# RECORDS FOR THIS EXERCISE
• • •
set_option maxHeartbeats 80000 in
@[simp] theorem chkStart_canon (u : Nat) (byHost : Bool) (s : State) (hc : s.canonical) :
    (chkStart u byHost s).canonical := by
  unfold chkStart; simp (maxDischargeDepth := 60) [hc]

set_option maxHeartbeats 80000 in
@[simp] theorem chkFeed_canon (u : Nat) (byHost : Bool) (bs : List Byte) (s : State) (hc : s.canonical) :
    (chkFeed u byHost bs s).canonical := by
  unfold chkFeed; simp (maxDischargeDepth := 60) [hc]

set_option maxHeartbeats 80000 in
@[simp] theorem chkCapture_canon (u k : Nat) (s : State) (hc : s.canonical) :
    (chkCapture u k s).canonical := by
  unfold chkCapture; simp (maxDischargeDepth := 60) [hc]

set_option maxHeartbeats 80000 in
@[simp] theorem assertCut_canon (r : Reason) (t : Int) (s : State) (hc : s.canonical) :
    (assertCut r t s).canonical := by
  unfold assertCut; (repeat' split) <;> simp (maxDischargeDepth := 60) [hc]

set_option maxHeartbeats 80000 in
@[simp] theorem assertBlank_canon (s : State) (hc : s.canonical) :
    (assertBlank s).canonical := by
  unfold assertBlank; simp (maxDischargeDepth := 60) [hc]

set_option maxHeartbeats 80000 in
@[simp] theorem exposeOn_canon (s : State) (hc : s.canonical) :
    (exposeOn s).canonical := by
  unfold exposeOn; simp (maxDischargeDepth := 60) [hc]

set_option maxHeartbeats 80000 in
@[simp] theorem exposeOff_canon (s : State) (hc : s.canonical) :
    (exposeOff s).canonical := by
  unfold exposeOff; simp (maxDischargeDepth := 60) [hc]

set_option maxHeartbeats 80000 in
@[simp] theorem declareLinkLoss_canon (t : Int) (s : State) (hc : s.canonical) :
    (declareLinkLoss t s).canonical := by
  unfold declareLinkLoss; simp (maxDischargeDepth := 60) [hc]

set_option maxHeartbeats 80000 in
@[simp] theorem countCleanSlot_canon (s : State) (hc : s.canonical) :
    (countCleanSlot s).canonical := by
  unfold countCleanSlot; simp (maxDischargeDepth := 60) [hc]

set_option maxHeartbeats 80000 in
@[simp] theorem updLane_canon (l : Nat) (f : Lane → Lane) (s : State) (hc : s.canonical) :
    (updLane l f s).canonical := by
  unfold updLane; simp (maxDischargeDepth := 60) [hc]

set_option maxHeartbeats 80000 in
@[simp] theorem countEcho_canon (l : Nat) (ty : FrameType) (shot : Nat) (c : EchoClass) (cut : Bool) (t : Int) (s : State) (hc : s.canonical) :
    (countEcho l ty shot c cut t s).canonical := by
  unfold countEcho; simp (maxDischargeDepth := 60) [hc]

set_option maxHeartbeats 80000 in
@[simp] theorem recordLatency_canon (base t : Int) (s : State) (hc : s.canonical) :
    (recordLatency base t s).canonical := by
  unfold recordLatency; simp (maxDischargeDepth := 60) [hc]

set_option maxHeartbeats 80000 in
@[simp] theorem resetChk_canon (us : List Nat) (s : State) (hc : s.canonical) :
    (resetChk us s).canonical := by
  unfold resetChk; (try dsimp only); (repeat' split) <;> simp_all (maxDischargeDepth := 60)

set_option maxHeartbeats 80000 in
@[simp] theorem loseLocks_canon (s : State) (hc : s.canonical) :
    (loseLocks s).canonical := by
  unfold loseLocks; simp (maxDischargeDepth := 60) [hc]

set_option maxHeartbeats 80000 in
@[simp] theorem dropStart_canon (s : State) (hc : s.canonical) :
    (dropStart s).canonical := by
  unfold dropStart; simp (maxDischargeDepth := 60) [hc]

set_option maxHeartbeats 80000 in
@[simp] theorem notWatchdog_canon (s : State) (hc : s.canonical) :
    (notWatchdog s).canonical := by
  unfold notWatchdog; simp (maxDischargeDepth := 60) [hc]

set_option maxHeartbeats 80000 in
@[simp] theorem startRestart_canon (after : Mode) (s : State) (hc : s.canonical) :
    (startRestart after s).canonical := by
  unfold startRestart; (try dsimp only); (repeat' split) <;> simp (maxDischargeDepth := 60) [hc]

end Sys2Proof.Machine
end

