set_option maxHeartbeats 60000 in
@[simp] theorem returnLaneLost_frame (l t : Nat) (s : State) :
    (returnLaneLost l t s).pending = s.pending ∧ (returnLaneLost l t s).mail = s.mail ∧ (returnLaneLost l t s).dram = s.dram ∧ (returnLaneLost l t s).job = s.job ∧ (returnLaneLost l t s).page = s.page ∧ (returnLaneLost l t s).flow = s.flow ∧ (returnLaneLost l t s).prog = s.prog ∧ (returnLaneLost l t s).sec = s.sec := by
  unfold returnLaneLost; simp

set_option maxHeartbeats 60000 in
@[simp] theorem returnLockTimeout_frame (l t : Nat) (s : State) :
    (returnLockTimeout l t s).pending = s.pending ∧ (returnLockTimeout l t s).mail = s.mail ∧ (returnLockTimeout l t s).dram = s.dram ∧ (returnLockTimeout l t s).job = s.job ∧ (returnLockTimeout l t s).page = s.page ∧ (returnLockTimeout l t s).flow = s.flow ∧ (returnLockTimeout l t s).prog = s.prog ∧ (returnLockTimeout l t s).sec = s.sec := by
  unfold returnLockTimeout; simp

set_option maxHeartbeats 60000 in
@[simp] theorem txLaneFault_frame (l t : Nat) (s : State) :
    (txLaneFault l t s).pending = s.pending ∧ (txLaneFault l t s).mail = s.mail ∧ (txLaneFault l t s).dram = s.dram ∧ (txLaneFault l t s).job = s.job ∧ (txLaneFault l t s).page = s.page ∧ (txLaneFault l t s).flow = s.flow ∧ (txLaneFault l t s).prog = s.prog ∧ (txLaneFault l t s).sec = s.sec := by
  unfold txLaneFault; simp

set_option maxHeartbeats 60000 in
@[simp] theorem txLaneFaultEnd_frame (l : Nat) (s : State) :
    (txLaneFaultEnd l s).pending = s.pending ∧ (txLaneFaultEnd l s).mail = s.mail ∧ (txLaneFaultEnd l s).dram = s.dram ∧ (txLaneFaultEnd l s).job = s.job ∧ (txLaneFaultEnd l s).page = s.page ∧ (txLaneFaultEnd l s).flow = s.flow ∧ (txLaneFaultEnd l s).prog = s.prog ∧ (txLaneFaultEnd l s).sec = s.sec ∧ (txLaneFaultEnd l s).tim = s.tim ∧ (txLaneFaultEnd l s).ev = s.ev := by
  unfold txLaneFaultEnd; simp

set_option maxHeartbeats 60000 in
@[simp] theorem linkLossClear_frame (s : State) :
    (linkLossClear s).pending = s.pending ∧ (linkLossClear s).mail = s.mail ∧ (linkLossClear s).dram = s.dram ∧ (linkLossClear s).job = s.job ∧ (linkLossClear s).page = s.page ∧ (linkLossClear s).flow = s.flow ∧ (linkLossClear s).prog = s.prog ∧ (linkLossClear s).sec = s.sec ∧ (linkLossClear s).tim = s.tim ∧ (linkLossClear s).ev = s.ev := by
  unfold linkLossClear; simp

set_option maxHeartbeats 60000 in
@[simp] theorem opticsReport_frame (e : Nat) (power : List Int) (bias : List Nat) (temp : Int) (s : State) :
    (opticsReport e power bias temp s).pending = s.pending ∧ (opticsReport e power bias temp s).mail = s.mail ∧ (opticsReport e power bias temp s).dram = s.dram ∧ (opticsReport e power bias temp s).job = s.job ∧ (opticsReport e power bias temp s).page = s.page ∧ (opticsReport e power bias temp s).flow = s.flow ∧ (opticsReport e power bias temp s).prog = s.prog ∧ (opticsReport e power bias temp s).sec = s.sec ∧ (opticsReport e power bias temp s).tim = s.tim := by
  unfold opticsReport; simp

set_option maxHeartbeats 60000 in
@[simp] theorem cinchTrip_frame (t : Nat) (s : State) :
    (cinchTrip t s).pending = s.pending ∧ (cinchTrip t s).dram = s.dram ∧ (cinchTrip t s).job = s.job ∧ (cinchTrip t s).page = s.page ∧ (cinchTrip t s).prog = s.prog ∧ (cinchTrip t s).sec = s.sec := by
  unfold cinchTrip; simp

set_option maxHeartbeats 60000 in
@[simp] theorem cinchTested_frame (ps : Nat) (s : State) :
    (cinchTested ps s).pending = s.pending ∧ (cinchTested ps s).mail = s.mail ∧ (cinchTested ps s).dram = s.dram ∧ (cinchTested ps s).job = s.job ∧ (cinchTested ps s).page = s.page ∧ (cinchTested ps s).flow = s.flow ∧ (cinchTested ps s).prog = s.prog ∧ (cinchTested ps s).sec = s.sec ∧ (cinchTested ps s).tim = s.tim ∧ (cinchTested ps s).ev = s.ev := by
  unfold cinchTested; simp

set_option maxHeartbeats 60000 in
@[simp] theorem cinchTest_frame (ps : Nat) (s : State) :
    (cinchTest ps s).pending = s.pending ∧ (cinchTest ps s).mail = s.mail ∧ (cinchTest ps s).dram = s.dram ∧ (cinchTest ps s).job = s.job ∧ (cinchTest ps s).page = s.page ∧ (cinchTest ps s).flow = s.flow ∧ (cinchTest ps s).prog = s.prog ∧ (cinchTest ps s).sec = s.sec ∧ (cinchTest ps s).tim = s.tim ∧ (cinchTest ps s).ev = s.ev := by
  unfold cinchTest; simp

set_option maxHeartbeats 60000 in
@[simp] theorem enterWrite_frame (s : State) :
    (enterWrite s).pending = s.pending ∧ (enterWrite s).dram = s.dram ∧ (enterWrite s).page = s.page ∧ (enterWrite s).sec = s.sec ∧ (enterWrite s).tim = s.tim := by
  unfold enterWrite; simp

set_option maxHeartbeats 60000 in
@[simp] theorem startFails_frame (s : State) :
    (startFails s).pending = s.pending ∧ (startFails s).mail = s.mail ∧ (startFails s).dram = s.dram ∧ (startFails s).job = s.job ∧ (startFails s).page = s.page ∧ (startFails s).prog = s.prog ∧ (startFails s).sec = s.sec ∧ (startFails s).tim = s.tim ∧ (startFails s).ev = s.ev := by
  unfold startFails; simp

set_option maxHeartbeats 60000 in
@[simp] theorem startSettled_frame (ps : Nat) (slot : Option (Fin 16)) (s : State) :
    (startSettled ps slot s).pending = s.pending ∧ (startSettled ps slot s).dram = s.dram ∧ (startSettled ps slot s).page = s.page ∧ (startSettled ps slot s).sec = s.sec ∧ (startSettled ps slot s).tim = s.tim := by
  unfold startSettled; simp

set_option maxHeartbeats 60000 in
@[simp] theorem exposeSettled_frame (ps : Nat) (s : State) :
    (exposeSettled ps s).pending = s.pending ∧ (exposeSettled ps s).dram = s.dram ∧ (exposeSettled ps s).page = s.page ∧ (exposeSettled ps s).sec = s.sec := by
  unfold exposeSettled; (try dsimp only); (repeat' split) <;> simp

set_option maxHeartbeats 60000 in
@[simp] theorem gpioSeen_frame (n : Nat) (rising : Bool) (s : State) :
    (gpioSeen n rising s).pending = s.pending ∧ (gpioSeen n rising s).mail = s.mail ∧ (gpioSeen n rising s).dram = s.dram ∧ (gpioSeen n rising s).job = s.job ∧ (gpioSeen n rising s).page = s.page ∧ (gpioSeen n rising s).flow = s.flow ∧ (gpioSeen n rising s).prog = s.prog ∧ (gpioSeen n rising s).sec = s.sec := by
  unfold gpioSeen; simp

@[simp] theorem withPin_pending (n : Nat) (g : State → State) (s : State) (h : ∀ u t, g u = t → t.pending = u.pending) :
    (withPin n g s).pending = s.pending := by
  unfold withPin; dsimp only; split
  · exact h _ _ rfl
  · rw [show (gpioSeen n (gpioLevel (g s) n) (g s)).pending = (g s).pending by simp]; exact h _ _ rfl

@[simp] theorem withPin_mail (n : Nat) (g : State → State) (s : State) (h : ∀ u t, g u = t → t.mail = u.mail) :
    (withPin n g s).mail = s.mail := by
  unfold withPin; dsimp only; split
  · exact h _ _ rfl
  · rw [show (gpioSeen n (gpioLevel (g s) n) (g s)).mail = (g s).mail by simp]; exact h _ _ rfl

@[simp] theorem withPin_dram (n : Nat) (g : State → State) (s : State) (h : ∀ u t, g u = t → t.dram = u.dram) :
    (withPin n g s).dram = s.dram := by
  unfold withPin; dsimp only; split
  · exact h _ _ rfl
  · rw [show (gpioSeen n (gpioLevel (g s) n) (g s)).dram = (g s).dram by simp]; exact h _ _ rfl

@[simp] theorem withPin_job (n : Nat) (g : State → State) (s : State) (h : ∀ u t, g u = t → t.job = u.job) :
    (withPin n g s).job = s.job := by
  unfold withPin; dsimp only; split
  · exact h _ _ rfl
  · rw [show (gpioSeen n (gpioLevel (g s) n) (g s)).job = (g s).job by simp]; exact h _ _ rfl

@[simp] theorem withPin_page (n : Nat) (g : State → State) (s : State) (h : ∀ u t, g u = t → t.page = u.page) :
    (withPin n g s).page = s.page := by
  unfold withPin; dsimp only; split
  · exact h _ _ rfl
  · rw [show (gpioSeen n (gpioLevel (g s) n) (g s)).page = (g s).page by simp]; exact h _ _ rfl

@[simp] theorem withPin_flow (n : Nat) (g : State → State) (s : State) (h : ∀ u t, g u = t → t.flow = u.flow) :
    (withPin n g s).flow = s.flow := by
  unfold withPin; dsimp only; split
  · exact h _ _ rfl
  · rw [show (gpioSeen n (gpioLevel (g s) n) (g s)).flow = (g s).flow by simp]; exact h _ _ rfl

@[simp] theorem withPin_prog (n : Nat) (g : State → State) (s : State) (h : ∀ u t, g u = t → t.prog = u.prog) :
    (withPin n g s).prog = s.prog := by
  unfold withPin; dsimp only; split
  · exact h _ _ rfl
  · rw [show (gpioSeen n (gpioLevel (g s) n) (g s)).prog = (g s).prog by simp]; exact h _ _ rfl

@[simp] theorem withPin_sec (n : Nat) (g : State → State) (s : State) (h : ∀ u t, g u = t → t.sec = u.sec) :
    (withPin n g s).sec = s.sec := by
  unfold withPin; dsimp only; split
  · exact h _ _ rfl
  · rw [show (gpioSeen n (gpioLevel (g s) n) (g s)).sec = (g s).sec by simp]; exact h _ _ rfl


set_option maxHeartbeats 60000 in
@[simp] theorem pinInput_frame (n : Nat) (high : Bool) (s : State) :
    (pinInput n high s).pending = s.pending ∧ (pinInput n high s).mail = s.mail ∧ (pinInput n high s).dram = s.dram ∧ (pinInput n high s).job = s.job ∧ (pinInput n high s).page = s.page ∧ (pinInput n high s).flow = s.flow ∧ (pinInput n high s).prog = s.prog ∧ (pinInput n high s).sec = s.sec := by
  unfold pinInput; simp

set_option maxHeartbeats 60000 in
@[simp] theorem calWrap_frame (s : State) :
    (calWrap s).pending = s.pending ∧ (calWrap s).mail = s.mail ∧ (calWrap s).dram = s.dram ∧ (calWrap s).job = s.job ∧ (calWrap s).page = s.page ∧ (calWrap s).flow = s.flow ∧ (calWrap s).prog = s.prog ∧ (calWrap s).sec = s.sec ∧ (calWrap s).tim = s.tim := by
  unfold calWrap; simp

set_option maxHeartbeats 60000 in
@[simp] theorem startsDone_frame (c : CheckStep) (s : State) :
    (startsDone c s).pending = s.pending ∧ (startsDone c s).dram = s.dram ∧ (startsDone c s).job = s.job ∧ (startsDone c s).page = s.page ∧ (startsDone c s).flow = s.flow ∧ (startsDone c s).prog = s.prog ∧ (startsDone c s).sec = s.sec ∧ (startsDone c s).tim = s.tim ∧ (startsDone c s).ev = s.ev := by
  unfold startsDone; simp

set_option maxHeartbeats 60000 in
@[simp] theorem openRun_frame (b : Batch) (s : State) :
    (openRun b s).pending = s.pending ∧ (openRun b s).dram = s.dram ∧ (openRun b s).job = s.job ∧ (openRun b s).page = s.page ∧ (openRun b s).flow = s.flow ∧ (openRun b s).prog = s.prog ∧ (openRun b s).sec = s.sec := by
  unfold openRun; simp

set_option maxHeartbeats 60000 in
@[simp] theorem checkRunOpen_frame (slotUs : Nat) (s : State) :
    (checkRunOpen slotUs s).pending = s.pending ∧ (checkRunOpen slotUs s).dram = s.dram ∧ (checkRunOpen slotUs s).job = s.job ∧ (checkRunOpen slotUs s).page = s.page ∧ (checkRunOpen slotUs s).flow = s.flow ∧ (checkRunOpen slotUs s).prog = s.prog ∧ (checkRunOpen slotUs s).sec = s.sec := by
  unfold checkRunOpen; (repeat' split) <;> simp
• • •
# EXERCISE AIM
Copy each line of the listing that carries the word "byHost".

# EXERCISE RESPONSE
@[simp] theorem chkStart_canon (u : Nat) (byHost : Bool) (s : State) (hc : s.canonical) :
    (chkStart u byHost s).canonical := by
@[simp] theorem chkFeed_canon (u : Nat) (byHost : Bool) (bs : List Byte) (s : State) (hc : s.canonical) :
    (chkFeed u byHost bs s).canonical := by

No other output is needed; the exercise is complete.